One distinction answers almost every practical AI question for a $5M–$25M company: screen work vs room work. Here's how to apply it across every function.

Phos Team ·
AI Strategy Phos AI Labs

There is one distinction that answers almost every practical question about what AI should handle in your company and what it should not.

The distinction is between screen work and room work.

Screen work is everything that happens on a screen before you enter the room: the report you compiled, the email you drafted, the briefing you assembled, the notification you formatted.

Room work is everything that happens in the room: the client relationship, the judgment call, the negotiation, the quality decision, the conversation that changes how someone thinks.

AI is very good at screen work. AI cannot do room work. The entire AI strategy for a $5M to $25M company flows from this distinction.

This article defines the screen/room distinction precisely, applies it to the primary work types at a non-tech mid-market company, and describes how the distinction resolves the practical decisions that more complicated frameworks require committees to make.
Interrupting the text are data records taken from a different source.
theorem SeatLine.advance_query {f : SeatFrame} (h : f.cmd.isQuery = true) (l : SeatLine) :
    l.advance f = { l with round := if l.round + 1 < l.moduleCount then l.round + 1 else 0 } := by
  rw [SeatLine.advance, h]
  rfl

theorem SeatCmd.isQuery_iff (k : SeatCmd) : k.isQuery = true ↔ k = .poll ∨ k = .ident := by
  cases k <;> simp [SeatCmd.isQuery]

theorem SeatCmd.not_isQuery_iff (k : SeatCmd) : k.isQuery = false ↔ k ≠ .poll ∧ k ≠ .ident := by
  cases k <;> simp [SeatCmd.isQuery]

/-! ## The frame in progress -/

theorem Coach.frameOn_eq {c : Coach} {i : Fin 4} {f : SeatFrame} (h : (c.lines.get i).activity = .frame f) : c.frameOn i = some f := by
  rw [Coach.frameOn, h]

theorem State.onFrame_eq {s : State} {i : Fin 4} {f : SeatFrame} (h : (s.coach.lines.get i).activity = .frame f) (cmd : SeatCmd)
    (g : SeatFrame → State → State) : s.onFrame i cmd g = if f.cmd = cmd then g f s else s := by
  rw [State.onFrame, Coach.frameOf, Coach.frameOn_eq h, Option.filter_some]
  by_cases hcmd : f.cmd = cmd <;> simp [hcmd]

theorem exec_showSent {s : State} (h : s.inReset = false) (i : Fin 4) :
    exec (.showSent i) s = .next (s.onFrame i .showContent (State.frameSent i)) :=
  exec_of_live h (f := fun s => s.onFrame i .showContent (State.frameSent i)) rfl

theorem exec_levelSent {s : State} (h : s.inReset = false) (i : Fin 4) :
    exec (.levelSent i) s = .next (s.onFrame i .level (State.frameSent i)) :=
  exec_of_live h (f := fun s => s.onFrame i .level (State.frameSent i)) rfl

theorem exec_namesSent {s : State} (h : s.inReset = false) (i : Fin 4) :
    exec (.namesSent i) s = .next (s.onFrame i .names (State.frameSent i)) :=
  exec_of_live h (f := fun s => s.onFrame i .names (State.frameSent i)) rfl

theorem exec_framing {s : State} {i : Fin 4} {f : SeatFrame} (h : s.inReset = false) (hf : (s.coach.lines.get i).activity = .frame f) :
    exec (.framing i) s = .next (if f.cmd.isQuery then s.failFrame i f .framing else s) := by
  refine (exec_of_live h (f := fun s => match s.coach.frameOn i with
    | some f => if f.cmd.isQuery then s.failFrame i f .framing else s
    | none => s) rfl).trans ?_
  rw [Coach.frameOn_eq hf]

theorem exec_responseTimeout {s : State} {i : Fin 4} {f : SeatFrame} (h : s.inReset = false) (hf : (s.coach.lines.get i).activity = .frame f)
    (n : Nat) : exec (.responseTimeout i n) s = .next (if f.cmd.isQuery ∧ n ≤ f.cmd.answer then
      (s.runTo ((s.coach.lines.get i).timeoutAt f)).failFrame i f (timeoutError n) else s) := by
  refine (exec_of_live h (f := fun s => match s.coach.frameOn i with
    | some f => if f.cmd.isQuery ∧ n ≤ f.cmd.answer then (s.runTo ((s.coach.lines.get i).timeoutAt f)).failFrame i f (timeoutError n) else s
    | none => s) rfl).trans ?_
  rw [Coach.frameOn_eq hf]

theorem exec_echoMismatch {s : State} {i : Fin 4} {f : SeatFrame} (h : s.inReset = false) (hf : (s.coach.lines.get i).activity = .frame f) :
    exec (.echoMismatch i) s = .next (if (s.coach.lines.get i).sends f s.now then
      (s.runTo ((s.coach.lines.get i).bitEnd f s.now)).failFrame i f .echoMismatch else s) := by
  refine (exec_of_live h (f := fun s => match s.coach.frameOn i with
    | some f => if (s.coach.lines.get i).sends f s.now then (s.runTo ((s.coach.lines.get i).bitEnd f s.now)).failFrame i f .echoMismatch else s
    | none => s) rfl).trans ?_
  rw [Coach.frameOn_eq hf]

/-- The state in which a line has come to IDLE at a moment. -/
def State.idledAt (i : Fin 4) (now : Nat) (s : State) : State :=
  { s with now, coach := { s.coach with lines := s.coach.lines.set i { s.coach.lines.get i with activity := .idle, recessiveSince := now } } }

/-- The end of a frame that the part has sent. -/
theorem State.frameSent_eq {f : SeatFrame} (h : f.cmd.isQuery = false) (i : Fin 4) (s : State) :
    State.frameSent i f s = s.idledAt i (max s.now ((s.coach.lines.get i).sentAt f)) := by
  have advanced := fun now => congrArg (SeatLine.toIdle now) (SeatLine.advance_service h (s.coach.lines.get i))
  exact congrArg (fun l => { s with
    now := max s.now ((s.coach.lines.get i).sentAt f), coach := { s.coach with lines := s.coach.lines.set i l } }) (advanced _)

/-- Settles O39: the frames that are sent, and each failure with its cause. -/
theorem transfersEndSentOrWithTheirError : Obligations.TransfersEndSentOrWithTheirError := by
  rintro s i l f n hlive rfl hf
  have sent := fun h => s.frameSent_eq (f := f) h i
  refine ⟨⟨s.idledAt i (max s.now ((s.coach.lines.get i).sentAt f)), rfl, rfl, fun hcmd => ?_, fun hcmd => ?_, fun hcmd => ?_⟩, fun k hk hn => ?_, fun hquery => ?_, fun hpoll hident => ?_, fun hsends => ?_⟩
  · rw [exec_showSent hlive, exec_levelSent hlive, exec_namesSent hlive]
    simp only [State.onFrame_eq hf]
    rw [hcmd, if_pos rfl, if_neg (by simp), if_neg (by simp), sent (by rw [hcmd]; rfl)]
    exact ⟨rfl, rfl, rfl⟩
  · rw [exec_showSent hlive, exec_levelSent hlive, exec_namesSent hlive]
    simp only [State.onFrame_eq hf]
    rw [hcmd, if_pos rfl, if_neg (by simp), if_neg (by simp), sent (by rw [hcmd]; rfl)]
    exact ⟨rfl, rfl, rfl⟩
  · rw [exec_showSent hlive, exec_levelSent hlive, exec_namesSent hlive]
    simp only [State.onFrame_eq hf]
    rw [hcmd, if_pos rfl, if_neg (by simp), if_neg (by simp), sent (by rw [hcmd]; rfl)]
    exact ⟨rfl, rfl, rfl⟩
  · have answers : f.cmd.isQuery = true ∧ f.cmd.answer = k := by
      rcases hk with ⟨hcmd, rfl⟩ | ⟨hcmd, rfl⟩ <;> rw [hcmd] <;> exact ⟨rfl, rfl⟩
    obtain ⟨hquery, rfl⟩ := answers
    refine ⟨_, rfl, ?_⟩
    rw [exec_responseTimeout hlive hf, if_pos ⟨hquery, hn⟩]
    rfl
  · rw [exec_framing hlive hf, if_pos ((SeatCmd.isQuery_iff _).2 hquery)]
    rfl
  · have silent := (SeatCmd.not_isQuery_iff _).2 ⟨hpoll, hident⟩
    rw [exec_framing hlive hf, exec_responseTimeout hlive hf, if_neg (by simp [silent]), if_neg (by simp [silent])]
    exact ⟨rfl, rfl⟩
  · refine ⟨_, rfl, ?_⟩
    rw [exec_echoMismatch hlive hf, if_pos]
    · rfl
    · rw [SeatLine.sends, Bool.or_eq_true, Bool.not_eq_true', SeatCmd.not_isQuery_iff, decide_eq_true_eq]
      exact hsends

/-! ## The slots (R115) -/

theorem SeatLine.lowestStale_some {l : SeatLine} {b : Nat} (h : l.lowestStale = some b) :
    b < 16 ∧ l.stale.getLsbD b = true ∧ ∀ k, k < b → l.stale.getLsbD k = false := by
  have bit := List.find?_some h
  have bound := List.mem_range.1 (List.mem_of_find?_eq_some h)
  refine ⟨bound, bit, fun k hk => ?_⟩
  obtain ⟨-, i, hi, hb, hbefore⟩ := List.find?_eq_some_iff_getElem.1 h
  simp only [List.getElem_range] at hb hbefore
  subst hb
  simpa using hbefore k hk

theorem SeatLine.lowestStale_none {l : SeatLine} : l.lowestStale = none ↔ l.stale = 0 := by
  rw [SeatLine.lowestStale, List.find?_eq_none]
  constructor
  · intro h
    refine BitVec.eq_of_getLsbD_eq fun k hk => ?_
    simpa using h k (List.mem_range.2 hk)
  · intro h k _
    simp [h]

theorem SeatLine.lowestLevel_some {l : SeatLine} {m : Fin 16} (h : l.lowestLevel = some m) :
    (l.module m).levelPending = true ∧ ∀ k, k < m → (l.module k).levelPending = false := by
  obtain ⟨hbit, i, hi, hm, hbefore⟩ := List.find?_eq_some_iff_getElem.1 h
  simp only [List.getElem_finRange] at hm hbefore
  subst hm
  exact ⟨by simpa using hbit, fun k hk => by simpa using hbefore k.val hk⟩
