-- ==== Sys2Proof/Machine/Carriage.lean ====
section
/-! DEFINITION. The carriage context by itself: orders, the held state, park demands, and the start of
a job (R77, R79, R80, R87, R93 to R95). -/

namespace Sys2Proof.Machine

open Sys2Proof.Config

/-- The state that events act on: the held state in SUSPECT, else the state (R81). -/
def Carriage.eff (c : Carriage) : CarState :=
  match c.state, c.held with
  | .suspect, some h => h
  | st, _ => st

/-- Change the state that events act on (R81). -/
def Carriage.setEff (c : Carriage) (st : CarState) : Carriage :=
  match c.state with
  | .suspect => { c with held := some st }
  | _ => { c with state := st }

/-- Issue an order: the next number, and it becomes the outstanding order (R77). -/
def Carriage.issue (c : Carriage) (k : OrderKind) : Carriage :=
  { c with
    lastOrder := c.lastOrder + 1
    outstanding := some { kind := k, number := c.lastOrder + 1 } }

/-- Drop an outstanding ABANDON: draining has ended (R80) (DEDUCED, notes/assumptions/18.md). -/
def Carriage.dropAbandon (c : Carriage) : Carriage :=
  match c.outstanding with
  | some o => if o.kind = .abandon then { c with outstanding := none } else c
  | none => c

/-- A park demand is set (R93). -/
def Carriage.demand (c : Carriage) : Bool := c.doffDemand || c.tierDemand

/-- The outstanding order is of a kind. -/
def Carriage.outstandingIs (c : Carriage) (k : OrderKind) : Bool :=
  match c.outstanding with
  | some o => o.kind == k
  | none => false

/-- In PARKED with both demands clear, RESUME is issued unless one is outstanding or has been taken
since the entry to PARKED (R95). -/
def Carriage.resumeIfClear (c : Carriage) : Carriage :=
  if c.eff = .parked ∧ c.demand = false ∧ c.outstandingIs .resume = false ∧ c.resumeTaken = false
  then c.issue .resume else c

/-- The entry to PARKED (R80, R95). -/
def Carriage.enterParked (c : Carriage) : Carriage :=
  ({ c.dropAbandon.setEff .parked with resumeTaken := false }).resumeIfClear

/-- Remove the job and stop its timer (R87). -/
def Carriage.dropJob (c : Carriage) : Carriage := { c with job := none, jobTimer := none }

/-- A tier park suspends a job that is not piecing (R93). -/
def Carriage.suspendJob (c : Carriage) : Carriage :=
  match c.job with
  | some j =>
    if j.seen = some .piecing then c
    else
      { c.dropJob with
        record := some
          { spindle := j.spindle, position := j.position, attempt := j.attempt
            direction := c.direction } }
  | none => c

/-- The context is parked by a demand that finds the other clear (R93, R95). -/
def Carriage.park (c : Carriage) : Carriage :=
  match c.eff with
  | .ready => (c.issue .park).setEff .parking
  | .dispatched => (c.issue .park).setEff .parking
  | .parked =>
    if c.outstandingIs .resume then c.issue .park
    else if c.resumeTaken then (c.issue .park).setEff .parking
    else c
  | _ => c

/-- The tier demand is set (R93). -/
def Carriage.tierPark (c : Carriage) : Carriage :=
  let c1 := { c with tierDemand := true }
  if c.doffDemand then c1
  else if c.eff = .dispatched then c1.park.suspendJob
  else c1.park

/-- DOFF_START reaches the controller: the doff demand is set, the context parked, and the job and
the resume record go with no outcome (R94). -/
def Carriage.doffPark (c : Carriage) : Carriage :=
  let c1 := { c with doffDemand := true }
  let c2 := if c.tierDemand then c1 else c1.park
  { c2.dropJob with record := none }

/-- The tier demand is cleared (R95). -/
def Carriage.tierResume (c : Carriage) : Carriage :=
  ({ c with tierDemand := false }).resumeIfClear

/-- The doff demand is cleared (R95). -/
def Carriage.doffResume (c : Carriage) : Carriage :=
  ({ c with doffDemand := false }).resumeIfClear

/-- A dispatch reaches the controller (R87) (DEDUCED, notes/assumptions/29.md). -/
def Carriage.startJob (c : Carriage) (n : Nat) (sd : Side) (pos attempt now pieceMaxS : Nat) :
    Carriage :=
  let c1 := c.issue (.goPiece pos attempt)
  { c1 with
    job := some
      { spindle := spindleNumber n sd pos, position := pos, attempt := attempt, stamp := now
        seen := none }
    state := .dispatched
    jobTimer := some (ms pieceMaxS)
    counts := { c.counts with jobs := bump c.counts.jobs } }

/-- A sensor fault ends the job or the record of a spindle with no outcome (R92). -/
def Carriage.abortSpindle (c : Carriage) (pos : Nat) : Carriage :=
  if c.job.any (fun j => j.position == pos) then
    if c.eff = .dispatched then c.dropJob.issue .abandon else c.dropJob
  else if c.record.any (fun r => r.position == pos) then { c with record := none }
  else c

/-- The entry to CONNECTING with CONNECT (R84). -/
def Carriage.enterConnecting (c : Carriage) : Carriage :=
  { c.issue .connect with
    state := .connecting, lastReport := none, silenceTimer := some silenceMs }

/-- The entry to SUSPECT, by a silence expiry or a FAULT answer (R81, R82). -/
def Carriage.enterSuspect (c : Carriage) : Carriage :=
  { c with
    state := .suspect, held := some c.state, stage := 1, silenceTimer := some silenceMs }

/-- A sound answer in SUSPECT ends it (R81). -/
def Carriage.endSuspect (c : Carriage) : Carriage :=
  match c.state, c.held with
  | .suspect, some h => { c with state := h, held := none, stage := 0 }
  | _, _ => c

/-- A FAULT answer is noted (R82, R83) (DESIGN CHOICE, notes/assumptions/20.md). -/
def Carriage.noteFault (c : Carriage) (code : Byte) : Carriage :=
  { c with lastFault := some code, counts := { c.counts with faults := bump c.counts.faults } }

/-- The end of a release: exchanges cease (R86). -/
def Carriage.endRelease (c : Carriage) : Carriage :=
  { c with outstanding := none, exchangeTimer := none, silenceTimer := none }

/-- The exchange timer expires: it starts again and one transmission is sent (R75). -/
def Carriage.exchangeNow (c : Carriage) : Carriage :=
  match c.exchangeTimer with
  | some _ =>
    { c with
      exchangeTimer := some exchangeMs
      exchange := some (transmission c.outstanding c.lastOrder)
      answerTimer := some carriageTimeoutMs
      counts := { c.counts with exchanges := bump c.counts.exchanges } }
  | none => c

/-- The exchange completes: its answer timeout stops (R75). -/
def Carriage.endExchange (c : Carriage) : Carriage :=
  { c with exchange := none, answerTimer := none }

/-- The exchange completes unanswered (R75). -/
def Carriage.unanswered (c : Carriage) : Carriage :=
  match c.exchange with
  | some _ =>
    { c.endExchange with
      counts := { c.counts with unanswered := bump c.counts.unanswered } }
  | none => c

/-- Add an outcome kind to the outcome set, without duplicates (R88). -/
def Carriage.addOutcome (c : Carriage) (k : Outcome) (pos now : Nat) (d : Disposition) : Carriage :=
  { c with
    outcomes := if k ∈ c.outcomes then c.outcomes else c.outcomes ++ [k]
    lastOutcome := some { kind := k, position := pos, stamp := now, disposition := d } }

/-- The context counts of a reported outcome (R89). -/
def CarCounts.report (x : CarCounts) : Outcome → CarCounts
  | .pieced => { x with pieced := bump x.pieced }
  | .noEnd => { x with failed := bump x.failed }
  | .twistFail => { x with failed := bump x.failed }
  | .spindleStopped => { x with failed := bump x.failed }
  | .timeout => { x with failed := bump x.failed, timeouts := bump x.timeouts }
  | _ => x

/-- A warm restart of a context (R98). An exchange in progress is kept, with its answer timeout (DESIGN
CHOICE, notes/assumptions/31.md). -/
def Carriage.warmRestart (c : Carriage) : Carriage :=
  let c1 :=
    { c.dropJob with record := none, tierDemand := false, held := none, stage := 0 }
  if c.state = .disconnected then c1.endRelease
  else
    { c1.issue .park with
      state := .connecting, lastReport := none
      exchangeTimer := some exchangeMs, silenceTimer := some silenceMs }

end Sys2Proof.Machine
end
Defining screen work — with specifics by sector

Screen work defined

Screen work is the work that produces a structured output from available information, before a human uses that output to do room work. It has three characteristics:

  • The inputs are available (the data, the information, the context)
  • The output format is defined (the structure, the length, the vocabulary conventions)
  • A human reviews the output before it reaches anyone who matters

The third characteristic is important: screen work always has a human review gate. The AI produces the draft. The human applies the room judgment before the output advances.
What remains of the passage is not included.